►
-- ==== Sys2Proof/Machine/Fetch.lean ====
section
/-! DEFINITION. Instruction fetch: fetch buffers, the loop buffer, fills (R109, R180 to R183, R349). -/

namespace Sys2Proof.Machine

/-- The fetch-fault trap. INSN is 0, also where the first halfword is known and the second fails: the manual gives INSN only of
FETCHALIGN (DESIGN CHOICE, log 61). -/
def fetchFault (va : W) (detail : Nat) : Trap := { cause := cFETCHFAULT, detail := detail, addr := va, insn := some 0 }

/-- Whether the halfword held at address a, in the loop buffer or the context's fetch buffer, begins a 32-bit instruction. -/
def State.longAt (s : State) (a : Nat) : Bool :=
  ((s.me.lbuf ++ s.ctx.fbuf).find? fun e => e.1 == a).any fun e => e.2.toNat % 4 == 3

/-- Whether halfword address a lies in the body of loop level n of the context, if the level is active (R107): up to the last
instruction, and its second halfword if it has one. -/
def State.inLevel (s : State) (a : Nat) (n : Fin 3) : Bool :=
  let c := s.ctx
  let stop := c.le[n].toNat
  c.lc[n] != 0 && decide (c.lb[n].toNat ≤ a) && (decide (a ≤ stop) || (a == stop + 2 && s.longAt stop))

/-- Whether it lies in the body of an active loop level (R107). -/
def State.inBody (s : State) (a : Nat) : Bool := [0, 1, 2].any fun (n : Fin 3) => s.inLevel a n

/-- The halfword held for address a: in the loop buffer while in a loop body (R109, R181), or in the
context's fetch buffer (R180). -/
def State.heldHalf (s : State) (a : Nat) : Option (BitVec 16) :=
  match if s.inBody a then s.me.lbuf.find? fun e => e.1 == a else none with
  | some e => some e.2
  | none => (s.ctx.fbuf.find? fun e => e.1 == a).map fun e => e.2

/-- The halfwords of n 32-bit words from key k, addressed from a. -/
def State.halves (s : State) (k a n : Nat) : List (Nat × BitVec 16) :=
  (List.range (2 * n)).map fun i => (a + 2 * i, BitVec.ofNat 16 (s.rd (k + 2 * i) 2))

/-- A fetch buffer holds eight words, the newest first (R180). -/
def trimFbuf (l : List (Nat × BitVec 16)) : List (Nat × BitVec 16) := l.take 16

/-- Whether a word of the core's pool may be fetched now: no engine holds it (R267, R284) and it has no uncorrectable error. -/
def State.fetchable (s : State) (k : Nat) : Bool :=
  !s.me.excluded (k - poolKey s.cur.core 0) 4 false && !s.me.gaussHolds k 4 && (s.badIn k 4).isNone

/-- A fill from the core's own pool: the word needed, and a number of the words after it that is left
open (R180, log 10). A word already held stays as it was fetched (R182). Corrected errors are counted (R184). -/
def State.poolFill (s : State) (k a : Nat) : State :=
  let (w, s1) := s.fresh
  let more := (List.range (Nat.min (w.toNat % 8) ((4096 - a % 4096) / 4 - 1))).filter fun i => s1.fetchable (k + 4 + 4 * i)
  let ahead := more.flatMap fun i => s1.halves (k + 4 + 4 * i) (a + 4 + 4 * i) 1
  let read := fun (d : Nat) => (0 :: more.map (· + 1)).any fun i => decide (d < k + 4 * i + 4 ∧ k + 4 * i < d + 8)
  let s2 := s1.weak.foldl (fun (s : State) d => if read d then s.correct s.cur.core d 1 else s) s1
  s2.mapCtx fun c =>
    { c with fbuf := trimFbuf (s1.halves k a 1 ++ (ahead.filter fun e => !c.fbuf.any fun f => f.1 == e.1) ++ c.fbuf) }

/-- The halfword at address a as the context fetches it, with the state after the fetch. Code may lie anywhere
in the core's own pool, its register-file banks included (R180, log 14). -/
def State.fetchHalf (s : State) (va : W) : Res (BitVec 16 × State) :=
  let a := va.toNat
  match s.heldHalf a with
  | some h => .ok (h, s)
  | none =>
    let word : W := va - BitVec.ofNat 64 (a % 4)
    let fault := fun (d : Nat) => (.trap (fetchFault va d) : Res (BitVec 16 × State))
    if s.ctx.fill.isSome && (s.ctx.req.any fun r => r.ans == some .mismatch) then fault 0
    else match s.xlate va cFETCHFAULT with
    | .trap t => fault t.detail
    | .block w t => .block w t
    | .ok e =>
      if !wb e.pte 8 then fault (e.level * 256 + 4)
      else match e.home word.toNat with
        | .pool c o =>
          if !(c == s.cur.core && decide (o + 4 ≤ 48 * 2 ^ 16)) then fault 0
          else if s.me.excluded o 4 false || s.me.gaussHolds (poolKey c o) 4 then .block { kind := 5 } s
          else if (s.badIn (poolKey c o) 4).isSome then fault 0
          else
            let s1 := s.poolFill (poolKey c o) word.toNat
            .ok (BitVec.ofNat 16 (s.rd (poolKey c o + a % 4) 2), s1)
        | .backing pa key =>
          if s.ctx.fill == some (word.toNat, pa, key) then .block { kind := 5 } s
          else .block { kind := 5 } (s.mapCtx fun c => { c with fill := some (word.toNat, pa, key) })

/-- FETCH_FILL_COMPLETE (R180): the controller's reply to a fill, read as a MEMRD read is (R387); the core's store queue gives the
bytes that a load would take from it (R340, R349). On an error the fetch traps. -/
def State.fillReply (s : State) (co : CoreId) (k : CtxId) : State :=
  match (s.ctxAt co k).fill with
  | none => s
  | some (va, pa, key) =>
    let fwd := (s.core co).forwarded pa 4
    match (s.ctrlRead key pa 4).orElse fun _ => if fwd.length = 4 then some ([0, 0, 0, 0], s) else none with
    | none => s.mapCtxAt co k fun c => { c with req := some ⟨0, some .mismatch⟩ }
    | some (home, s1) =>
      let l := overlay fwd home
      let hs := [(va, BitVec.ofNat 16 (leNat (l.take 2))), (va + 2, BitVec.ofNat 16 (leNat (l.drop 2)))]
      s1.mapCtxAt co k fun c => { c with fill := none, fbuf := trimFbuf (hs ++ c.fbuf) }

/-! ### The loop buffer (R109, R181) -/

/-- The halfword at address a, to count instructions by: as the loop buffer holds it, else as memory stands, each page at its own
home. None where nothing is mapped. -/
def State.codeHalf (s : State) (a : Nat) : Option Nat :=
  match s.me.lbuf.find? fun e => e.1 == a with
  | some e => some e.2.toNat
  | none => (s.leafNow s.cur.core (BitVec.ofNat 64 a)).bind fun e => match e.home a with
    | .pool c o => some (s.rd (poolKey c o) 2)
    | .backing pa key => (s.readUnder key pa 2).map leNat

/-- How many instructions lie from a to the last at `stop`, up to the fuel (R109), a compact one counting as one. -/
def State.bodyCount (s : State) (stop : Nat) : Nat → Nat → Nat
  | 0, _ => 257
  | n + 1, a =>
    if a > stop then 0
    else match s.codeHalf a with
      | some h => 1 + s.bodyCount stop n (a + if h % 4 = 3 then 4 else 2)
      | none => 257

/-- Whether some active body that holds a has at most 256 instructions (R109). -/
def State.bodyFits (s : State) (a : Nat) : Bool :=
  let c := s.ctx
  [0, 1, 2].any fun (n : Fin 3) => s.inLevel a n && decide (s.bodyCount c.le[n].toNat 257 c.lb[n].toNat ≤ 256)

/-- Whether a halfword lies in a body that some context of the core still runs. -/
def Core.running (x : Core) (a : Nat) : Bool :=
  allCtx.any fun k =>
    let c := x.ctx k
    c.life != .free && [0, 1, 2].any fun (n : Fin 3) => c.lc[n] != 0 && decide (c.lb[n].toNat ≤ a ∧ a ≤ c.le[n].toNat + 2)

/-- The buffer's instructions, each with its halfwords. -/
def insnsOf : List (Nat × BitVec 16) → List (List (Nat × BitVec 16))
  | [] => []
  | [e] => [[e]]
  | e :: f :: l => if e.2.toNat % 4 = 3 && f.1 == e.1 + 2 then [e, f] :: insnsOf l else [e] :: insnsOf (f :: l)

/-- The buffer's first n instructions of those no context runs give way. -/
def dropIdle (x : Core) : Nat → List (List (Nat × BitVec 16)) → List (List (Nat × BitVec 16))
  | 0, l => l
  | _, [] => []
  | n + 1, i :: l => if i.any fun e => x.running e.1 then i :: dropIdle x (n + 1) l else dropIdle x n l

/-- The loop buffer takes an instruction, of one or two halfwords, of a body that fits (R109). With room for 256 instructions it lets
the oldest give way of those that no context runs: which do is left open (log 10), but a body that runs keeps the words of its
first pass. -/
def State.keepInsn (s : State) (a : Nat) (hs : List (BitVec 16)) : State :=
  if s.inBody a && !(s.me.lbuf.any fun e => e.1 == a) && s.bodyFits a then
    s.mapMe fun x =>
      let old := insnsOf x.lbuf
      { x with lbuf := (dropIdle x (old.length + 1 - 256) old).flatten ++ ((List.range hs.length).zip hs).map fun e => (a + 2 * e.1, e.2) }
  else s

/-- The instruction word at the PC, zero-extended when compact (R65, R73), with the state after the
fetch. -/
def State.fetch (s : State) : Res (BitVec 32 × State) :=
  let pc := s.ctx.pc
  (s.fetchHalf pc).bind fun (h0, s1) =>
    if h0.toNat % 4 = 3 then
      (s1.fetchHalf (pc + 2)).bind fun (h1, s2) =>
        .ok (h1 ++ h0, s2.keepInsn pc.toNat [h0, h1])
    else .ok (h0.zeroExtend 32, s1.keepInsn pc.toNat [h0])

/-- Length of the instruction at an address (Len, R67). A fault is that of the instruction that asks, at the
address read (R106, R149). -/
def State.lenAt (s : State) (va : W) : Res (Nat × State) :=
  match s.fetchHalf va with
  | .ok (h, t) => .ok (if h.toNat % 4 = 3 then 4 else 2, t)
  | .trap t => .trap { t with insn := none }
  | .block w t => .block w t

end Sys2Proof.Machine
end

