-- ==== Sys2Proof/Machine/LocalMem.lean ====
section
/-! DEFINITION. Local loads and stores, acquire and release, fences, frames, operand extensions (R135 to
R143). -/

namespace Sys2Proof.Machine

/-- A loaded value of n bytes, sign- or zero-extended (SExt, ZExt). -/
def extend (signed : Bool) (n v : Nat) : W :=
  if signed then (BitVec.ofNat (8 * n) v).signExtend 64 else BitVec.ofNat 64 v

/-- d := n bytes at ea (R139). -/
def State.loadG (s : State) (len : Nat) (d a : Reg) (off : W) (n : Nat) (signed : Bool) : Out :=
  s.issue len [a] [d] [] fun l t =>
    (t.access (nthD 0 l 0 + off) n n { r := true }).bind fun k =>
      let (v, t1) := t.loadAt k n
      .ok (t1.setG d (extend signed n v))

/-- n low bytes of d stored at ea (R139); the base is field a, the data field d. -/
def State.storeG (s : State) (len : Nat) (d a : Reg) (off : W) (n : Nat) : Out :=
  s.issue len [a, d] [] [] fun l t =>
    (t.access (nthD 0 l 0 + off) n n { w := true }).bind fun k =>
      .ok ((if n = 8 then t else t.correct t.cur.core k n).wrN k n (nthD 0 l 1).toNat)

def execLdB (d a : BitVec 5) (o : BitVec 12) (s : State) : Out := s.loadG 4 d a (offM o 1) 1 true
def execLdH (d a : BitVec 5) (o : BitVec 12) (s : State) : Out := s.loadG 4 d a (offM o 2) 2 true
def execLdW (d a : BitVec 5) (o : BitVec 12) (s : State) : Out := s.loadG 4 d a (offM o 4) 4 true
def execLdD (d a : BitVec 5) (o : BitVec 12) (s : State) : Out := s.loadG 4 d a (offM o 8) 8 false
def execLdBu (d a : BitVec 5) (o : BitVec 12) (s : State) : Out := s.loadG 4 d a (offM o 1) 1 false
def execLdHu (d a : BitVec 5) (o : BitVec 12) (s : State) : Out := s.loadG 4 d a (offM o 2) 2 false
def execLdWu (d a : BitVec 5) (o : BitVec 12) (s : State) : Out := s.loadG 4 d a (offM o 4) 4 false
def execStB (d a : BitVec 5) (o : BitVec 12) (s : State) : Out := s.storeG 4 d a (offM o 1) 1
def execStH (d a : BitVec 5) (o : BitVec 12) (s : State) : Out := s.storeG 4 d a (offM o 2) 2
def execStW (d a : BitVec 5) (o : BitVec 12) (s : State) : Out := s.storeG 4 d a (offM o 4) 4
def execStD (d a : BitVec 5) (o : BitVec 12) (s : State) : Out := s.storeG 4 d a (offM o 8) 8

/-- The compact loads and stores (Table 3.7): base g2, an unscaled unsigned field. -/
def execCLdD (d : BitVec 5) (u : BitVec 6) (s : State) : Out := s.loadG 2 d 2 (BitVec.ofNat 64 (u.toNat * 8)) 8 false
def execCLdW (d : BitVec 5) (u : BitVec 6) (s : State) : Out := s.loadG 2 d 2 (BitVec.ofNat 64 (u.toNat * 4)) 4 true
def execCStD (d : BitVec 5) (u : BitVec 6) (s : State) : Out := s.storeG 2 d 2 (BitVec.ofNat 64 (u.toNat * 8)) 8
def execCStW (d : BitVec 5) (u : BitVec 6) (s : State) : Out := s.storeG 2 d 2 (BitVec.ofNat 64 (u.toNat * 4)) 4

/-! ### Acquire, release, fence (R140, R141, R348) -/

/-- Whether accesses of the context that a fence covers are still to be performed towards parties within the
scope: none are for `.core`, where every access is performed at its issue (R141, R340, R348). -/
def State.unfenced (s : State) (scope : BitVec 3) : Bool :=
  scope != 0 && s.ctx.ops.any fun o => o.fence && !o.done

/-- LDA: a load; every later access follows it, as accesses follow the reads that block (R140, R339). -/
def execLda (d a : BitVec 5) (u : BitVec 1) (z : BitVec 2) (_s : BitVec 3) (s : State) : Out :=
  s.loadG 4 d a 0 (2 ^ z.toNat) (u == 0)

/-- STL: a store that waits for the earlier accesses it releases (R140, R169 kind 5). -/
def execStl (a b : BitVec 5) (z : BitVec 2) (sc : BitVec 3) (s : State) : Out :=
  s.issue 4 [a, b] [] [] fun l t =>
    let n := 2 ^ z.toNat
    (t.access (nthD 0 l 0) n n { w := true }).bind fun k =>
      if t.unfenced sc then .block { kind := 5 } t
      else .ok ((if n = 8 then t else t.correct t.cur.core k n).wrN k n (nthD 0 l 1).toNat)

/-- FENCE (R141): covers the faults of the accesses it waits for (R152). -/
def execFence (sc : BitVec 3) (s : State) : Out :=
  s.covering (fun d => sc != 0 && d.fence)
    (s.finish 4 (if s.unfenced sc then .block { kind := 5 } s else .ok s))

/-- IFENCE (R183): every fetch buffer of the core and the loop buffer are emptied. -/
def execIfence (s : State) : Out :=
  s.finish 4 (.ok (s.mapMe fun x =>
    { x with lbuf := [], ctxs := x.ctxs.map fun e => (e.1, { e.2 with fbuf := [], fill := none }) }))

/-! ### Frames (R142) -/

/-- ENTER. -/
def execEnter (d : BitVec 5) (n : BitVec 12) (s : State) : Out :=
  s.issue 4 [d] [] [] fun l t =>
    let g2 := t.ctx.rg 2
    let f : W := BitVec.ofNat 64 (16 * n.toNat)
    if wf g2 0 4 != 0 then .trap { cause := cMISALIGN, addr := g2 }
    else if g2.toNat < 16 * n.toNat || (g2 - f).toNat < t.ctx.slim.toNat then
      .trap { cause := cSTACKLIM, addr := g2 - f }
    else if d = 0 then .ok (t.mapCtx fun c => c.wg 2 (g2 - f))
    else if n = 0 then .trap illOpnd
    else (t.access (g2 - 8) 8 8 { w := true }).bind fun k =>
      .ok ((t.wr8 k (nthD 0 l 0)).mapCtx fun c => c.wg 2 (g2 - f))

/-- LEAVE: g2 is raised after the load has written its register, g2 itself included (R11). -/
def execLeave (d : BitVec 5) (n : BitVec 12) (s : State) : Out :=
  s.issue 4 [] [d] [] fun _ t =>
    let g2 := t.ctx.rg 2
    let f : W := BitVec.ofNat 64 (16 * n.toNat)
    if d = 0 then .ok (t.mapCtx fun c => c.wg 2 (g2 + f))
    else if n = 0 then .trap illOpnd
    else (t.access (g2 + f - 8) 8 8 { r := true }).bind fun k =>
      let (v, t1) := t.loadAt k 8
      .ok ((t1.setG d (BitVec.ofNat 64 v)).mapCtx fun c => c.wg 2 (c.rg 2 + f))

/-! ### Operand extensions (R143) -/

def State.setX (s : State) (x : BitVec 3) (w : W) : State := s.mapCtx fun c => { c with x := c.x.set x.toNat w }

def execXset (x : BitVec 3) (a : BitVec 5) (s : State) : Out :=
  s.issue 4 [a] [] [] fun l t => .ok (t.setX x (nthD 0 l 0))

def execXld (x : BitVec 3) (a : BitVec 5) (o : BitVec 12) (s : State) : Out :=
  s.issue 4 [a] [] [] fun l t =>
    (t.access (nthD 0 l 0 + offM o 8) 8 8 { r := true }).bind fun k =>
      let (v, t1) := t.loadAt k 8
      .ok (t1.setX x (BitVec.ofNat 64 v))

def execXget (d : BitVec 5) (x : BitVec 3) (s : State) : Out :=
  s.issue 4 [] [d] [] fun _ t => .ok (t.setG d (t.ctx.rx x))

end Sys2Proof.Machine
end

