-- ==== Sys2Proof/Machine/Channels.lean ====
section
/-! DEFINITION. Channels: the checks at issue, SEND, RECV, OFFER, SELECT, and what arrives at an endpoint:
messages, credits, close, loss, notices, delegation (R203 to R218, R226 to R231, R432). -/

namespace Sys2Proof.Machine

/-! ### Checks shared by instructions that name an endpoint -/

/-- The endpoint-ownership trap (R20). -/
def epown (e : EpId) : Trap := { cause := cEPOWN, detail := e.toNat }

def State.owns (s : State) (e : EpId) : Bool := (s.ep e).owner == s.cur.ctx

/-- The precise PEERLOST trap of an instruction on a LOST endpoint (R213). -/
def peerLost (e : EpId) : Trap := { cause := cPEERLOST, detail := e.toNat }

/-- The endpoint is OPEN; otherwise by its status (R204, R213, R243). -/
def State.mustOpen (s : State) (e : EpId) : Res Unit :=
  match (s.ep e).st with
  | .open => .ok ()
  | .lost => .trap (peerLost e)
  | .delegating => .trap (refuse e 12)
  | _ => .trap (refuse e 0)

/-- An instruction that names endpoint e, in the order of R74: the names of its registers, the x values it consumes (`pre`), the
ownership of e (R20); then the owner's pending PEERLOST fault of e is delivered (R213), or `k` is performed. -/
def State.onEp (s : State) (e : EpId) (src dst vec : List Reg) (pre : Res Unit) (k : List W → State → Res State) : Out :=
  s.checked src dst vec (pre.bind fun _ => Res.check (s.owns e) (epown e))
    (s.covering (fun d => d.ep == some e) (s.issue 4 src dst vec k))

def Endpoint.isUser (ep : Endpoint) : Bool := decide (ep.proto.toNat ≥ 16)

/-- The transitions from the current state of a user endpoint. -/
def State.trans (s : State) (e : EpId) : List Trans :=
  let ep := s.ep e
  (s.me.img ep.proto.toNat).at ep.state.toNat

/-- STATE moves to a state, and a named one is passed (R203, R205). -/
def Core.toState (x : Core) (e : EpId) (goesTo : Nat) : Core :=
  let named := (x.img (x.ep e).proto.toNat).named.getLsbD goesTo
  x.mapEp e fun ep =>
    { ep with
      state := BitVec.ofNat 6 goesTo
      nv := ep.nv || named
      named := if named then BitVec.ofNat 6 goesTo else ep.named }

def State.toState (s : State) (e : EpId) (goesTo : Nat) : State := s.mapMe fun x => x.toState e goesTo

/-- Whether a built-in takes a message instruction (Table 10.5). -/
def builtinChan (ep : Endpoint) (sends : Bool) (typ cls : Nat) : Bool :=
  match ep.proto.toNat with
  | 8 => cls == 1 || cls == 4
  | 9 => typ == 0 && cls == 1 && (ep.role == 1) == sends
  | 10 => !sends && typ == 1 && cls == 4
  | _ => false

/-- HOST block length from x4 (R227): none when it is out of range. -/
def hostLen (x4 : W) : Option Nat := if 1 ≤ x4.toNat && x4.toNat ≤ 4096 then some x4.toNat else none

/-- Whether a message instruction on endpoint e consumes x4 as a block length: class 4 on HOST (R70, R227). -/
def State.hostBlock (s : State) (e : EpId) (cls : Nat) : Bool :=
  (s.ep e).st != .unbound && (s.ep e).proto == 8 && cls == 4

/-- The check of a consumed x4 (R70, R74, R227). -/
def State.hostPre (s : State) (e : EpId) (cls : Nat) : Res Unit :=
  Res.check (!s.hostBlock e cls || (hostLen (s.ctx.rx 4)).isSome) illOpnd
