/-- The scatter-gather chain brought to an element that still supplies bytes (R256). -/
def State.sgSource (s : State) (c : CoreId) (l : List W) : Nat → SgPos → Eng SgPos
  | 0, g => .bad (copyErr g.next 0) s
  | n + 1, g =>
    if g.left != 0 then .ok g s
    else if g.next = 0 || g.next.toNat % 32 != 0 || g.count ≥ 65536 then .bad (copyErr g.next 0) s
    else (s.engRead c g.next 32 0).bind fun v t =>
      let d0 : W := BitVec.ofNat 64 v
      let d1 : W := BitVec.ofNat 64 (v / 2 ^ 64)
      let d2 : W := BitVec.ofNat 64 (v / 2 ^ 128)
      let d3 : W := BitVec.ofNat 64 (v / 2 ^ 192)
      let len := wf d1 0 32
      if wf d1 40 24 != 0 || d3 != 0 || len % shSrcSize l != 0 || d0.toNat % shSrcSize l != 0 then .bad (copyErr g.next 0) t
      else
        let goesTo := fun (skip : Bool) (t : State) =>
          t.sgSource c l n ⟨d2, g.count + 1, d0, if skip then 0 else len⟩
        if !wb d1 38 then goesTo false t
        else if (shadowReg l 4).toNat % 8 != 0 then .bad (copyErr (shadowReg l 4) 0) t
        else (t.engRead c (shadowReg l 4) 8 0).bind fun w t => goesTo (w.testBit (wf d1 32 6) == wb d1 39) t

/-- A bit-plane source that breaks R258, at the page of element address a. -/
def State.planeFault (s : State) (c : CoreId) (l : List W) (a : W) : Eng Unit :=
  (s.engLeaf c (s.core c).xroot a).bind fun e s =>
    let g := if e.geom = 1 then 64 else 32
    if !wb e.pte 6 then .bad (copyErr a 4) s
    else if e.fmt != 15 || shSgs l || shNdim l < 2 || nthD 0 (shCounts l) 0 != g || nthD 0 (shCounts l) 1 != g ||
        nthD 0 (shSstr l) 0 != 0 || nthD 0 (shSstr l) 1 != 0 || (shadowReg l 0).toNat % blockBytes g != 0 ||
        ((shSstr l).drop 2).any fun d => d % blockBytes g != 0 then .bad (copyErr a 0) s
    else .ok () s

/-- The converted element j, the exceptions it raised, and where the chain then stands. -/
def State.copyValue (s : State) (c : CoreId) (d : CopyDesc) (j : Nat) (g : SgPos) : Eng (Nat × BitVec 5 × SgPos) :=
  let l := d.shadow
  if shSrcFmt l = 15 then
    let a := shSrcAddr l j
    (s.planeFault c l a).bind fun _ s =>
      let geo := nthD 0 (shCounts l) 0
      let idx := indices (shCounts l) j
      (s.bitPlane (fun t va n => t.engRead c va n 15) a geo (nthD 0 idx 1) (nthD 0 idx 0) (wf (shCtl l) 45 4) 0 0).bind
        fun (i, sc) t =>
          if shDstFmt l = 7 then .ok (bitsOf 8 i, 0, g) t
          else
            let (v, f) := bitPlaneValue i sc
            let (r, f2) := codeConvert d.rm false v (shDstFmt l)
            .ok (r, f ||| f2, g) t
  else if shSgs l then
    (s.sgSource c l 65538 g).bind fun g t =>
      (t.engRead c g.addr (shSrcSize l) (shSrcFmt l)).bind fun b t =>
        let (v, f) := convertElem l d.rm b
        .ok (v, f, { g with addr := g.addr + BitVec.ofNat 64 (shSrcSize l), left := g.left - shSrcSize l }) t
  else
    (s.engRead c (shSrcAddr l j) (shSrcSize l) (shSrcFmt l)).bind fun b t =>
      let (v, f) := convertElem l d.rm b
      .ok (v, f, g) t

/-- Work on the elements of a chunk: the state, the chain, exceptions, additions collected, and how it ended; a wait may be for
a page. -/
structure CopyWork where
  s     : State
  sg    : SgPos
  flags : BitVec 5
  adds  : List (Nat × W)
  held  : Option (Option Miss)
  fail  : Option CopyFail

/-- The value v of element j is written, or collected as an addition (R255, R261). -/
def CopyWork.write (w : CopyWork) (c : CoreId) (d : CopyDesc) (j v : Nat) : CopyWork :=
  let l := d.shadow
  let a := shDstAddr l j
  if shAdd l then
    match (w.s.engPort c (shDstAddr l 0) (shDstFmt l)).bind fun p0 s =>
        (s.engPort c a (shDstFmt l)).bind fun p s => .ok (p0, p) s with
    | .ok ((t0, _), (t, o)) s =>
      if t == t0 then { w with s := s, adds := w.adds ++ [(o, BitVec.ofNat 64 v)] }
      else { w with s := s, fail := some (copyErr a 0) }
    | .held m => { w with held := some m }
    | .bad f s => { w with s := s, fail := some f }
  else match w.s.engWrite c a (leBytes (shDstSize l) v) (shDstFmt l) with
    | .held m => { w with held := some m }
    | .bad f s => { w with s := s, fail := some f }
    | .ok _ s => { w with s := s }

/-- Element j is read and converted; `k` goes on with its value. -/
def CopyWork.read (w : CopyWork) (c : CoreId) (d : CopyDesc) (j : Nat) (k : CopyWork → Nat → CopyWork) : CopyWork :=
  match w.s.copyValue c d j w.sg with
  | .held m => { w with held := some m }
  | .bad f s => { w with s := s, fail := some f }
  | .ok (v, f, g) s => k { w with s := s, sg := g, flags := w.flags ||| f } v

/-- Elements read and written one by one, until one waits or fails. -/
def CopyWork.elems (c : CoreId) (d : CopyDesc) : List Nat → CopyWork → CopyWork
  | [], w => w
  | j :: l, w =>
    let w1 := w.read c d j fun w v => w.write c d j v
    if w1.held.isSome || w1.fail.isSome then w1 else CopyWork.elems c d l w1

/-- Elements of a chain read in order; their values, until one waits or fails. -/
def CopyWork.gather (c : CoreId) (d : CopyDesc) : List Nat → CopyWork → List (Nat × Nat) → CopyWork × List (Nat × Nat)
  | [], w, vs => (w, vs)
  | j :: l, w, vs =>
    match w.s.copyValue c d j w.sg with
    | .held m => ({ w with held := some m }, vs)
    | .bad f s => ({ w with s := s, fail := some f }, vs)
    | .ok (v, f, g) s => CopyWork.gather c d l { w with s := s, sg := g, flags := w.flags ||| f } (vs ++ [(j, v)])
◄
» WORK ITEM
In the listing above, start at the line with "((t.wr8 k (nthD", go on through the line with "(refuse e 0)", and copy each of those lines exactly; leave out all the rest.

» RESPONSE TO THIS EXERCISE
      .ok ((t.wr8 k (nthD 0 l 0)).mapCtx fun c => c.wg 2 (g2 - f))

/-- LEAVE: g2 is raised after the load has written its register, g2 itself included (R11). -/
def execLeave (d : BitVec 5) (n : BitVec 12) (s : State) : Out :=
  s.issue 4 [] [d] [] fun _ t =>
    let g2 := t.ctx.rg 2
    let f : W := BitVec.ofNat 64 (16 * n.toNat)
    if d = 0 then .ok (t.mapCtx fun c => c.wg 2 (g2 + f))
    else if n = 0 then .trap illOpnd
    else (t.access (g2 + f - 8) 8 8 { r := true }).bind fun k =>
      let (v, t1) := t.loadAt k 8
      .ok ((t1.setG d (BitVec.ofNat 64 v)).mapCtx fun c => c.wg 2 (c.rg 2 + f))

/-! ### Operand extensions (R143) -/

def State.setX (s : State) (x : BitVec 3) (w : W) : State := s.mapCtx fun c => { c with x := c.x.set x.toNat w }

def execXset (x : BitVec 3) (a : BitVec 5) (s : State) : Out :=
  s.issue 4 [a] [] [] fun l t => .ok (t.setX x (nthD 0 l 0))

def execXld (x : BitVec 3) (a : BitVec 5) (o : BitVec 12) (s : State) : Out :=
  s.issue 4 [a] [] [] fun l t =>
    (t.access (nthD 0 l 0 + offM o 8) 8 8 { r := true }).bind fun k =>
      let (v, t1) := t.loadAt k 8
      .ok (t1.setX x (BitVec.ofNat 64 v))

def execXget (d : BitVec 5) (x : BitVec 3) (s : State) : Out :=
  s.issue 4 [] [d] [] fun _ t => .ok (t.setG d (t.ctx.rx x))

end Sys2Proof.Machine
end

-- ==== Sys2Proof/Machine/Channels.lean ====
section
/-! DEFINITION. Channels: the checks at issue, SEND, RECV, OFFER, SELECT, and what arrives at an endpoint:
messages, credits, close, loss, notices, delegation (R203 to R218, R226 to R231, R432). -/

namespace Sys2Proof.Machine

/-! ### Checks shared by instructions that name an endpoint -/

/-- The endpoint-ownership trap (R20). -/
def epown (e : EpId) : Trap := { cause := cEPOWN, detail := e.toNat }

def State.owns (s : State) (e : EpId) : Bool := (s.ep e).owner == s.cur.ctx

/-- The precise PEERLOST trap of an instruction on a LOST endpoint (R213). -/
def peerLost (e : EpId) : Trap := { cause := cPEERLOST, detail := e.toNat }

/-- The endpoint is OPEN; otherwise by its status (R204, R213, R243). -/
def State.mustOpen (s : State) (e : EpId) : Res Unit :=
  match (s.ep e).st with
  | .open => .ok ()
  | .lost => .trap (peerLost e)
  | .delegating => .trap (refuse e 12)
  | _ => .trap (refuse e 0)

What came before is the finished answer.